Original Story: EjePrime – M.C.P.
29 June 2019
Prologis is in the final stages of its attempt to acquire Colonial’s logistics assets. The socimi’s holdings include 12 logistics platforms and warehouses, with an estimated sales value of 450 million euros. The two firms expect to finalise the transaction during the coming month. Deutsche Asset Management and Blackstone had also been in the running to acquire the portfolio.
The principal asset in the portfolio is a 131,000-m2 logistics complex in the San Fernando industrial estate.
Original Story: Expansion
29 June 2019
The real estate group, Allegra Holding, is looking to take advantage of the substantially increased interest in e-commerce and its effect on the logistics industry to sell the Postremo project. Postremo comprises two warehouses in Villaverde, on the outskirts of Madrid, and a plot of land located in front of a facility owned by Amazon in San Fernando de Henares, just 30 kilometres from central Madrid.
Allegra mandated Knight Frank to lead the sale, which could raise 30 million euros, providing a return of approximately 5% to any potential buyer. The assets include two warehouses, with a total surface area of roughly 17,000 m2, which the logistics firm On Time is currently leasing. The 16,430-m2 plot of land has an approved project to build a 10,265-square-meter warehouse
Original Story: El Confidencial – Ruth Ugalde
26 June 2019
The US fund Blackstone is reportedly leading the field of potential buyers for Colonial’s portfolio of logistics assets. The portfolio, whose sale would be one of the year’s largest, is said to be worth approximately €400 million. Colonial, a Spanish socimi, expects to finalise the transaction by late August.

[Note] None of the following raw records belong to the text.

/-- `XRESERVED` never answers a next state, and R220's five reasons stop it in R66's order (R66, R220). A term of this class
whose transfer R66 gives an effect is of another class by R92, and that it stops too is the model's choice (log 17). -/
def Obligations.ReservedTransferStops : Prop :=
  ∀ (s : State) (a : Byte) (p : List Byte), p ≠ [] →
    (∀ w, exec (.xreserved a p) s ≠ .next w) ∧
    (a = s.params.bankRegister → p.length ≠ 1 → exec (.xreserved a p) s = .fault .bankRegisterBlock) ∧
    (a ≠ s.params.bankRegister →
      (s.dev.banksel = none → exec (.xreserved a p) s = .fault .bankUnknown) ∧
      ∀ b, s.dev.banksel = some b →
        (b ≠ 0 → b ≠ 1 → b ≠ s.params.configBank → exec (.xreserved a p) s = .fault .unmodelledBank) ∧
        (b = 0 ∨ b = 1 ∨ b = s.params.configBank →
          (0xFF < a.toNat + p.length - 1 → exec (.xreserved a p) s = .fault .addressOverflow) ∧
          (a.toNat + p.length - 1 ≤ 0xFF → (∃ k < p.length, target s.params b (a.toNat + k) = none) →
            exec (.xreserved a p) s = .fault .undefinedRegister)))

/-! ### A transfer micro-step (40_bus_adapter.md R130, 60_exceptions.md) -/

/-- A transfer micro-step whose call returns `ok` does what the device's decode class of its bytes does, and the
sequence goes on; S5 then clears `SETTLE_PENDING` (R92, R121, R130, R245). -/
def Obligations.TransferStepRunsWireClass : Prop :=
  ∀ (s : State) (i : Instr) (t : Table) (l : Label) (a : Byte) (p : List Byte), wellFormedParams s.params = true →
    commandTable i = some t → l ∈ t.labels → s.runsAt i l → labelAction s l = some (.xfer a p) →
    s.env.nextAnswer = .ok →
    exec i s =
      match exec (wireClass s.params s.dev.banksel a p) (s.takeAnswer (.transfer (a :: p) .ok)) with
      | .next w =>
        .next ((if l = .S5 then { w with settlePending := false } else w).goto (nextLabel i l))
      | .fault f => .fault f
      | .refused r => .refused r

/-- A transfer that returns `err` enters `FAILED` with the cause, the inner cause and the label of R211's table, the
failure's exit code and no next label; no other register of CTRL changes (R211, R214, R215, R216). -/
def Obligations.FailedTransferRaises : Prop :=
  ∀ (s : State) (i : Instr) (t : Table) (l : Label) (a : Byte) (p : List Byte),
    commandTable i = some t → l ∈ t.labels → s.runsAt i l → labelAction s l = some (.xfer a p) →
    s.env.nextAnswer = .err → transferFault s.params s.dev.banksel a p.length = none →
    ∃ w cause inner, exec i s = .next w ∧ causeAt l = some (cause, inner) ∧
      w.ctrl = { s.ctrl with
        cause := cause
        causeInner := inner
        causeStep := some l
        seqPc := none
        phase := .failed
        exit := some s.params.failExitCode } ∧
      w.env = (s.takeAnswer (.transfer (a :: p) .err)).env ∧ w.params = s.params

/-- A transfer that returns `err` leaves every byte it addresses unknown: `DEV.BANKSEL` for a bank select, else the
registers its addresses name; every other register of the device keeps its value (R72). `SETTLE_PENDING`, which is no
register of the device, keeps its value too: only a completed transfer sets it or S5's completion clears it (R245, as log 14
deduces). -/
def Obligations.FailedTransferHavoc : Prop :=
  ∀ (s : State) (i : Instr) (t : Table) (l : Label) (a : Byte) (p : List Byte), wellFormedParams s.params = true →
    commandTable i = some t → l ∈ t.labels → s.runsAt i l → labelAction s l = some (.xfer a p) →
    s.env.nextAnswer = .err → transferFault s.params s.dev.banksel a p.length = none →
    ∃ w, exec i s = .next w ∧ w.settlePending = s.settlePending ∧
      (a = s.params.bankRegister → w.dev = { s.dev with banksel := none }) ∧
      (a ≠ s.params.bankRegister → w.dev.banksel = s.dev.banksel ∧
        ∀ b, s.dev.banksel = some b →
          (∀ k < p.length, ∃ u, target s.params b (a.toNat + k) = some u ∧ w.dev.readTarget u = none) ∧
          (∀ u, u.exists s.params = true → (∀ k < p.length, target s.params b (a.toNat + k) ≠ some u) →
            w.dev.readTarget u = s.dev.readTarget u))

/-- A transfer to which R66 gives no meaning is a model fault whether its call returned `ok` or `err` (R66, R72, R217). -/
def Obligations.ModelFaultBeforeError : Prop :=
  ∀ (s : State) (i : Instr) (t : Table) (l : Label) (a : Byte) (p : List Byte) (f : Fault),
    commandTable i = some t → l ∈ t.labels → s.runsAt i l → labelAction s l = some (.xfer a p) →
    s.env.nextAnswer ≠ .hang → transferFault s.params s.dev.banksel a p.length = some f →
    exec i s = .fault f

/-- A call that never returns leaves the command at its label for any number of steps: CTRL, DEV and the parameters
keep their values, and no further call is made (R217, R227). That the answer is taken and recorded is log 6. -/
def Obligations.HangStops : Prop :=
  ∀ (s : State) (i : Instr) (t : Table) (l : Label) (act : Action) (n : Nat),
    commandTable i = some t → l ∈ t.labels → s.runsAt i l → labelAction s l = some act →
    act = .openNode ∨ act = .bindAddress ∨ (∃ a p, act = .xfer a p) → s.env.nextAnswer = .hang →
    ∃ w ev, microRun i (n + 1) s = .next w ∧ w = { s with env := (s.takeAnswer ev).hang.env }

/-! ### Acceptance and refusal of host commands (30_encoding.md R94, 60_exceptions.md R222) -/

/-- A host command that is not the executing one is refused by the first failing row of R222's table, and nothing but
the host's answer changes (R222; that the answer is recorded is log 1). -/
def Obligations.RefusedByFirstFailingCheck : Prop :=
  ∀ (s : State) (i : Instr) (r : Reason), isHostCommand i = true → s.executing i = false →
    firstFailing i s.ctrl = some r → exec i s = .next { s with env := { s.env with reply := some (.refused r) } }

/-- A command with micro-steps that passes its checks is stored in `CMD`, sets `PHASE` to `BUSY` and `SEQ_PC` to its
first label; RESET_SEQ and SETUP clear `READY`; nothing else changes but the host's recorded answer (R94, R141, R144; the
recorded answer is log 1). -/
def Obligations.AcceptanceEntersSequence : Prop :=
  ∀ (s : State) (i : Instr) (l : Label), firstStep i = some l → firstFailing i s.ctrl = none →
    exec i s = .next { s with
      ctrl := { s.ctrl with
        cmd := some i
        phase := .busy
        seqPc := some l
        ready := if i = .resetSeq ∨ i = .setup then 0 else s.ctrl.ready }
      env := { s.env with reply := some .accepted } }

/-- `NOP` from `IDLE` is accepted and leaves CTRL and DEV unchanged; a reserved opcode issued in `IDLE` is refused
with `BadOpcode` and changes no state (R96, R98, R131, R222; the recorded answer is log 1). That NOP does not write
`CMD` is log 11. -/
def Obligations.NopAndReservedOpcodesChangeNothing : Prop :=
  ∀ s : State, s.ctrl.phase = .idle →
    exec .nop s = .next { s with env := { s.env with reply := some .accepted } } ∧
    ∀ op : Byte, ∀ i ∈ [Instr.reserved03 op, .reserved14 op, .reserved24 op, .reserved33 op, .reserved44 op],
      exec i s = .next { s with env := { s.env with reply := some (.refused .badOpcode) } }

/-- `LOAD_FRAME f` from `IDLE` sets cell (x, y) to byte `17*y + x` of its operand, for every cell, and nothing else:
`PHASE` stays `IDLE` and `PBUF` is not recomputed (R30, R168; the recorded answer is log 1). That `CMD` is not written
is log 11. -/
def Obligations.LoadFrameStores : Prop :=
  ∀ (s : State) (f : List Byte), s.ctrl.phase = .idle → f.length = 119 →
    ∃ lf, exec (.loadFrame f) s = .next { s with
        ctrl := { s.ctrl with lframe := lf }
        env := { s.env with reply := some .accepted } } ∧
      ∀ x < 17, ∀ y < 7, some (frameCell lf x y) = f[17 * y + x]?

/-- `DONE` and `FAILED` accept no command: each is refused with `Terminal`, and no step but the block reset leaves them
or changes any register of CTRL (R23, R218, R240). -/
def Obligations.OnlyBlockResetLeavesTerminal : Prop :=
  ∀ s : State, s.ctrl.phase = .done ∨ s.ctrl.phase = .failed →
    (∀ i, isHostCommand i = true →
      exec i s = .next { s with env := { s.env with reply := some (.refused .terminal) } }) ∧
    ∀ w, step s = .next w →
      w.ctrl = s.ctrl ∨ (w.ctrl = Ctrl.reset ∧ ∃ rest, s.env.sched = .blockReset :: rest)

/-! ### The sequencer (10_state.md R24) -/

/-- Every micro-step of every command answers a next state when its call is answered `ok`, R66 accepts its bytes and
K3 does not terminate; the command goes to the next label of its table, or ends in `IDLE` (R24, R94, R130). That S16
is a micro-step is log 12, and that `CMD` keeps the command after its end log 11. -/
def Obligations.MicroStepCompletes : Prop :=
  ∀ (s : State) (i : Instr) (t : Table) (l : Label), commandTable i = some t → l ∈ t.labels → s.runsAt i l →
    s.env.nextAnswer = .ok →
    (∀ a p, labelAction s l = some (.xfer a p) → transferFault s.params s.dev.banksel a p.length = none) →
    (l = .K3 → scrolledOut s.ctrl = false) →
    ∃ w, exec i s = .next w ∧ w.ctrl.seqPc = nextLabel i l ∧
      w.ctrl.phase = (if nextLabel i l = none then .idle else .busy) ∧ w.ctrl.cmd = some i

/-- O1 in OPEN and RUN: `ok` sets `OPENED`, `err` raises `DeviceOpenError`. O2 in BIND and RUN: `ok` sets `BOUND`, and
in RUN clears `READY` on the way to S1 (log 13), `err` raises `AddressBindError`. No device state changes (R122, R123,
R192, R211, R212, R213, R215). That `CMD` keeps the command after its end is log 11. -/
def Obligations.OpenAndBindStepOutcomes : Prop :=
  ∀ (s : State) (i : Instr),
    (i = .openDev ∨ i = .run → s.runsAt i .O1 →
      (s.env.nextAnswer = .ok →
        exec i s = .next { s with
          ctrl := { s.ctrl with
            opened := 1
            phase := if i = .run then .busy else .idle
            seqPc := if i = .run then some .O2 else none }
          env := (s.takeAnswer (.openCall s.params.devicePath .ok)).env }) ∧
      (s.env.nextAnswer = .err →
        exec i s = .next { s with
          ctrl := { s.ctrl with
            cause := 0x01, causeInner := 0x00, causeStep := some .O1, seqPc := none, phase := .failed
            exit := some s.params.failExitCode }
          env := (s.takeAnswer (.openCall s.params.devicePath .err)).env })) ∧
    (i = .bindDev ∨ i = .run → s.runsAt i .O2 →
      (s.env.nextAnswer = .ok →
        exec i s = .next { s with
          ctrl := { s.ctrl with
            bound := 1
            ready := if i = .run then 0 else s.ctrl.ready
            phase := if i = .run then .busy else .idle
            seqPc := if i = .run then some .S1 else none }
          env := (s.takeAnswer (.bindCall s.params.deviceAddress .ok)).env }) ∧
      (s.env.nextAnswer = .err →
        exec i s = .next { s with
          ctrl := { s.ctrl with
            cause := 0x02, causeInner := 0x00, causeStep := some .O2, seqPc := none, phase := .failed
            exit := some s.params.failExitCode }
          env := (s.takeAnswer (.bindCall s.params.deviceAddress .err)).env }))

/-! ### Whole commands with a transport that answers `ok` -/

/-- `OPEN`, and `BIND`, each from acceptance to `IDLE`: `OPENED`, and `BOUND`, is set, and DEV is untouched (R122,
R123). That `CMD` keeps the command after its end is log 11, the recorded answer log 1. -/
def Obligations.OpenAndBindComplete : Prop :=
  ∀ s : State, s.answersOk 1 →
    (s.admits .openDev →
      microRun .openDev 2 s = .next { s with
        ctrl := { s.ctrl with cmd := some .openDev, seqPc := none, opened := 1 }
        env := s.env.commanded [.openCall s.params.devicePath .ok] }) ∧
    (s.admits .bindDev →
      microRun .bindDev 2 s = .next { s with
        ctrl := { s.ctrl with cmd := some .bindDev, seqPc := none, bound := 1 }
        env := s.env.commanded [.bindCall s.params.deviceAddress .ok] })

/-- `SELECT_BANK b`, and WRITE_REG and a one-byte WRITE_BLOCK to the bank register, from acceptance to `IDLE`: one
transfer, and `DEV.BANKSEL` holds `b`, whatever it held before (R64, R124, R125, R126, R128). That `CMD` keeps the
command after its end is log 11, the recorded answer log 1. -/
def Obligations.BankSelectsComplete : Prop :=
  ∀ (s : State) (b : Byte), s.answersOk 1 →
    ∀ i ∈ [Instr.selectBank b, .writeReg s.params.bankRegister b, .writeBlock s.params.bankRegister [b]],
      s.admits i →
      microRun i 2 s = .next { s with
        ctrl := { s.ctrl with cmd := some i, seqPc := none }
        dev := { s.dev with banksel := some b }
        env := s.env.commanded [sent [s.params.bankRegister, b]] }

Colonial is apparently leaning towards a sale to Blackstone due to its experience in the logistics sector, the financial guarantees the Americans are providing and its capacity to absorb such a large portfolio. Prologis, an American REIT, and Deutsche Bank are also vying for the assets.
Original Story: Merca2.es – Carlos Lospitao
25 June 2019
The logistics sector in Spain is booming due to the public’s ever-growing use of e-commerce. Investments in the sector reached 2.4 billion euros last year. According to a report by Solvia, the real estate servicer recently acquired by Intrum, the sector grew by 20% between March 2018 and March 2019 as more than 7 million square meters of logistics spaces were taken on. Solvia also warned that supply is beginning to tighten in the larger Spanish cities.
The rental market for logistic assets is still strong as well. Rental income in Madrid and Barcelona is currently close to 5 and 6 euros per square meter, respectively. Profitability also remains high, with average gross return rates at 7.3%.
According to Solvia, Madrid, Barcelona, Zaragoza and Valencia accounted for 50% of the sales of logistics assets in the last twelve months. Just in Madrid, buyers acquired more than one million square meters between March 2018 and March 2019.